Additionally, on October 19, 2010, the Company entered into a private placement subscription agreement (the “October 2010 Subscription Agreement”) with accredited investors (the “October 2010 Investors”) pursuant to which the October 2010 Investors purchased, in the aggregate, 75,396 shares (the “Purchased Shares”) of the Company’s Common Stock at a purchase price of $0.175 per share and a warrant, to purchase, in the aggregate, 75,396 shares of Common Stock (the “October 2010 Warrant”) for aggregate gross proceeds of $13,194. The October 2010 Investors included Raymond Goldsmith, our Chairman and Chief Executive Officer.

Details of the sale are more fully described in Note 13 – Equity Transactions.

Other Agreements

In conjunction with the October 2010 sale of stock to Sherington, the Company issued to Sherington a Fifth Amended and Restated Warrant (the “Fifth Warrant”); amending the number of shares that Sherington is entitled to from 12,412,427 shares to 9,254,360 shares and recognizing an increased fully-diluted interest in the Company from 49.98% to 55.21%. The Fifth Warrant provides that Sherington is entitled to purchase from the Company an aggregate of 9,254,360 shares of Common Stock of the Company at a price equal to $0.175 per share through December 31, 2013. Notwithstanding the foregoing, the Fifth Warrant shall only be exercisable so that Sherington may maintain its fully-diluted percentage interest in the Company of 55.21% and is only exercisable by Sherington if and when there has occurred a full or partial exercise of any derivative securities of the Company outstanding as of July 1, 2009 (but excluding the securities held by Sherington), the 4,000,000 warrants issued to Bank Julius Baer & Co. Ltd. and the 1,000,000 warrants issued to Mr. Besuchet. The exercise price of the Fifth Warrant is subject to full ratchet and anti-dilution adjustment for subsequent lower price issuances by the Company, as well as customary adjustments, provisions for stock splits, stock dividends, recapitalizations and the like.

Contemporaneously with the execution and delivery of the Sherington October 2010 Subscription Agreement, the Company and Sherington entered into Amendment No. 6 to the Registration Rights Agreement dated January 6, 2009 (the “Sixth Amendment”) whereby the Company expanded the definition of Shares (as defined in the Sixth Amendment) to include, among other things, the Sherington October 2010 Shares and the shares issuable upon the exercise of the Sherington October 2010 Warrant.

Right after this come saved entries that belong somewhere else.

-- ==== Sys2Proof/Machine/State.lean ====
section
/-! DEFINITION. The state of one core: (PHASE, S, i, j) of 10 section 1, the `READ` in flight, the reset input, and the contents
of the seven channels (R60), with the state after reset (R34, R180, R181). -/

namespace Sys2Proof.Machine

/-- `PHASE`, the 2-bit register with three legal values (R28). `0b11` never occurs, so it has no constructor. -/
inductive Phase where
  /-- No construction has succeeded since reset. -/
  | unkeyed
  /-- The last successful construction was `INIT`. -/
  | gen
  /-- The last successful construction was `AINIT`. -/
  | adp
deriving DecidableEq, Repr

/-- The bits of the register (R28). -/
def Phase.bits : Phase → BitVec 2
  | .unkeyed => 0b00#2
  | .gen => 0b01#2
  | .adp => 0b10#2

/-- The permutation memory `S`: the entries that hold a value, by address, addresses strictly rising. An address that is not
listed holds no value (R34; assumption log 2). -/
abbrev Memory := List Host.Cell

/-- The addresses of a list of cells are strictly rising, above `lo`, and inside `S`. -/
def risingFrom : Nat → List Host.Cell → Bool
  | _, [] => true
  | lo, (a, _) :: m => decide (lo ≤ a) && decide (a < Config.tableSize) && risingFrom (a + 1) m

/-- The canonical form: strictly rising addresses of `S`. An unlisted address has no value, which no entry can equal. -/
def Memory.wf (m : Memory) : Bool := risingFrom 0 m

/-- What the Keystream Generator owns (R2, R20, R23, R24): the permutation memory and the two cursors. -/
structure Generator where
  S : Memory
  i : Byte
  j : Byte
deriving DecidableEq, Repr

/-- The whole state of one core and of the channels at its ports. -/
structure State where
  /-- `PHASE` (R28). -/
  phase : Phase
  /-- `S`, `i`, `j` (R20, R23, R24). -/
  gen : Generator
  /-- The count of a `READ` that has asked the source and still waits for its answer (R78, R111, R190; assumption log 4). -/
  inFlight : Option Count
  /-- The reset input: the reset event is applied at the next step (R180; assumption log 5). -/
  resetLine : Bool
  /-- `CMD`, host to core: the command words not yet taken, the oldest first (R60). -/
  cmd : List Word
  /-- `KEY`, host to core (R60, R66). -/
  key : List Byte
  /-- `RSP`, core to host (R60, R67). -/
  rsp : List Word
  /-- `DOUT`, core to host (R60, R69). -/
  dout : List Byte
  /-- `SCMD`, core to source (R60, R70). -/
  scmd : List Word
  /-- `SRSP`, source to core (R60, R70). -/
  srsp : List Word
  /-- `SDIN`, source to core (R60, R70). -/
  sdin : List Byte
deriving DecidableEq, Repr

/-- Why a run can go wrong. -/
inductive Fault where
  /-- Raised by `READ` (and `ENCRYPT`, `DECRYPT`, and a `READ` in flight) when the source answers `OK` with `COUNT` over the `N`
  asked for: the spec leaves the core's behaviour unspecified and says that a model faults (R118, R156). Safe. -/
  | sourceOverCount
  /-- Raised by a read of an entry of `S` that holds no value (R34, U6). Operations read `S` only after a construction has written
  all of it, so no run from reset raises it. Safe: the model stops where hardware would read some stored byte. -/
  | unwrittenEntry
deriving DecidableEq, Repr

/-- Why an instruction has no meaning in the model. -/
inductive Refusal where
  /-- The instruction of this mnemonic is not modelled: raised by no arm of `exec`, since every row has its meaning. Safe. -/
  | notModelled (mnemonic : String)
deriving DecidableEq, Repr

/-- The state right after reset (R34, R180, R181): unkeyed, no entry of `S` with a value, no command in flight, every channel
empty. The spec gives `i` and `j` no value; the model names 0 (DESIGN CHOICE, unsafe: assumption log 1). -/
def State.reset : State :=
  { phase := .unkeyed
    gen := { S := [], i := 0#8, j := 0#8 }
    inFlight := none
    resetLine := false
    cmd := []
    key := []
    rsp := []
    dout := []
    scmd := []
    srsp := []
    sdin := [] }

end Sys2Proof.Machine
end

Furthermore, with the execution and delivery of the Sherington October 2010 Subscription Agreement, the Company and Sherington entered into a Commitment Agreement (the “Commitment Agreement”) dated October 19, 2010. Pursuant to the Commitment Agreement, the Company agreed to sell and Sherington agreed to commit to purchase a prescribed pro rata portion of Common Stock of the Company in a private placement. The Company plans to offer shares of the Company’s Common Stock in four tranches, the first tranche (“Tranche 1”) closed on October 19, 2010 and three additional tranches to generate proceeds of $500,000 each are to close in January 2011, April 2011 and July 2011. In addition, in the event that the aggregate funds received from accepted subscriptions of any tranche is less than the applicable tranche cap, Sherington agreed to purchase shares in an aggregate principal amount equal to, and for an aggregate purchase price of, Sherington’s call amount, as defined in the Commitment Agreement.


When you figure in all the other warrants and such- potenially o/s count could be 122mil. The authorized is 150mil, so they better be profitable this year, or sell the company, imo.